Constructs an action not potentially $\mathbf{\Pi}^0_5$, proving the bound's sharpness.

Uses forcing over models where choice fails to analyze lower bounds.

Abstract

A Polish group $G$ is tame if for any continuous action of $G$, the corresponding orbit equivalence relation is Borel. When $G = \prod_n \Gamma_n$ for countable abelian $\Gamma_n$, Solecki (1995) gave a characterization for when $G$ is tame.

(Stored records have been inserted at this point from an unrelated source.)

/-- Flits are checked; sequenced frames are delivered in order, acknowledged and sent again. -/
def Obligations.FlitsAndFrames : Prop :=
  -- A received flit is checked before it acts, whatever its type: a wrong CRC counts in CRC_ERR, a wrong destination, a source
  -- that is no partner or a type that is not listed counts in BAD_FLIT, and a flit other than a heartbeat outside its session
  -- counts in EPOCH_DROP; it changes nothing else. A die that keeps its Punty Port down discards it uncounted.
  (∀ (s : State) (x : BitVec 512) (i : Instr), s.runs = true →
     (i = .hb x ∨ i = .sequencedFrameReceipt x ∨ i = .ack x ∨ i = .nak x ∨ i = .resetAck x) →
     (role s.core = 0 ∨ s.core.pp.on = false → exec i s = .next s) ∧
     (role s.core ≠ 0 → s.core.pp.on = true →
       (flitAt x 60 4 ≠ (crc32c (toBytes x.toNat 60)).toNat → exec i s = .next { s with core := cntAdd s.core pgPp 0x1A8 1 }) ∧
       (flitAt x 60 4 = (crc32c (toBytes x.toNat 60)).toNat →
         (flitAt x 1 1 ≠ dieId s.core ∨ 64 ≤ flitAt x 2 1 ∨ wbit (peerMask s.core) (flitAt x 2 1) = false ∨
           flitAt x 2 1 = dieId s.core ∨ frameListed (flitAt x 0 1) = false) →
         exec i s = .next { s with core := cntAdd s.core pgPp 0x1B8 1 })) ∧
     (Hears s.core x → frameListed (flitAt x 0 1) = true → flitAt x 0 1 ≠ tyHb →
       (linkUpTo s.core (flitAt x 2 1) = false ∨ (getPeer s.core (flitAt x 2 1)).epoch ≠ some (r32 (flitAt x 4 4))) →
       exec i s = .next { s with core := cntAdd s.core pgPp 0x1B0 1 })) ∧
  -- SEQUENCED_FRAME_RECEIPT: the frame whose SEQ is EXP is delivered and EXP counts one, if the receive hold of 16 frames has
  -- room; one ahead of EXP, or one with no room, is discarded; one behind EXP is a duplicate and counted.
  (∀ (s : State) (x : BitVec 512), s.runs = true → InSession s.core x → sequenced (flitAt x 0 1) = true →
     let die := flitAt x 2 1
     let p := getPeer s.core die
     let seq := r32 (flitAt x 8 4)
     ∃ t, exec (.sequencedFrameReceipt x) s = .next t ∧
       (seq = p.exp → p.hold.length < 16 → (getPeer t.core die).exp = p.exp + 1 ∧
         (getPeer t.core die).hold = p.hold ++ [{ ty := BitVec.ofNat 8 (flitAt x 0 1), pay := BitVec.ofNat 352 (flitAt x 16 44) }]) ∧
       (seq ≠ p.exp ∨ 16 ≤ p.hold.length → (getPeer t.core die).hold = p.hold ∧ (getPeer t.core die).exp = p.exp) ∧
       (seq ≠ p.exp → ahead32 seq p.exp = false → cntGet t.core pgPp 0x1A0 = cntGet s.core pgPp 0x1A0 + 1)) ∧
  -- ACK, and a NAK's EXP, free the frames before the number that they carry; a NAK for UNA itself, and the retransmit timer,
  -- send every frame from UNA on again with its SEQ; ACK_TIMER sends the EXP that is owed.
  ((∀ (s : State) (x : BitVec 512), s.runs = true → InSession s.core x →
     let die := flitAt x 2 1
     let p := getPeer s.core die
     let a := r32 (flitAt x 12 4)
     let e := r32 (flitAt x 16 4)
     (flitAt x 0 1 = tyAck →
       ∃ t, exec (.ack x) s = .next t ∧
         ((flitAt x 3 1).testBit 0 = true → ahead32 a p.una = true → ahead32 a p.next = false →
           (getPeer t.core die).una = a ∧ (getPeer t.core die).t0 = now s.core ∧
           ∃ l, (getPeer t.core die).frames = p.frames.drop (a - p.una).toNat ++ l) ∧
         ((flitAt x 3 1).testBit 0 = false ∨ ahead32 a p.una = false ∨ ahead32 a p.next = true →
           (getPeer t.core die).una = p.una)) ∧
     (flitAt x 0 1 = tyNak →
       ∃ t, exec (.nak x) s = .next t ∧
         (ahead32 e p.una = true → ahead32 e p.next = false → (getPeer t.core die).una = e) ∧
         (e = p.una → 2000 ≤ (now s.core - p.lastBack).toNat → linkCan s.core die = true → WentBack s.core t.core die))) ∧
   (∀ (s : State) (d : Fin 64), s.runs = true →
     (linkUpTo s.core d.val = true → 0 < (getPeer s.core d.val).sinceAck → flitsFlow s.core = true →
       ∃ t f, exec (.ackTimer d) s = .next t ∧ (getPeer t.core d.val).sinceAck = 0 ∧ Drove t.core (.flit f) ∧ flitAt f 0 1 = tyAck ∧
         flitAt f 1 1 = d.val ∧ flitAt f 12 4 = (getPeer s.core d.val).exp.toNat) ∧
     ((getPeer s.core d.val).frames ≠ [] → passedUs s.core (getPeer s.core d.val).t0 (regPpTimeRetxUs s.core) = true →
       linkCan s.core d.val = true →
       ∃ t, exec (.retransmitTimeout d) s = .next t ∧ WentBack s.core t.core d.val)))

Ding and Gao (2017) showed that for such $G$, the orbit equivalence relation must in fact be potentially $\mathbf{\Pi}^0_6$, while conjecturing that the optimal bound could be $\mathbf{\Pi}^0_3$. We show that the optimal bound is $D(\mathbf{\Pi}^0_5)$ by constructing an action of such a group $G$ which is not potentially $\mathbf{\Pi}^0_5$, and show how to modify the analysis of Ding and Gao to get this slightly better upper bound. It follows, using the results of Hjorth, Kechris, and Louvaeu (1998), that this is the optimal bound for the potential complexity of actions of tame abelian product groups. Our lower-bound analysis involves forcing over models of set theory where choice fails for sequences of finite sets.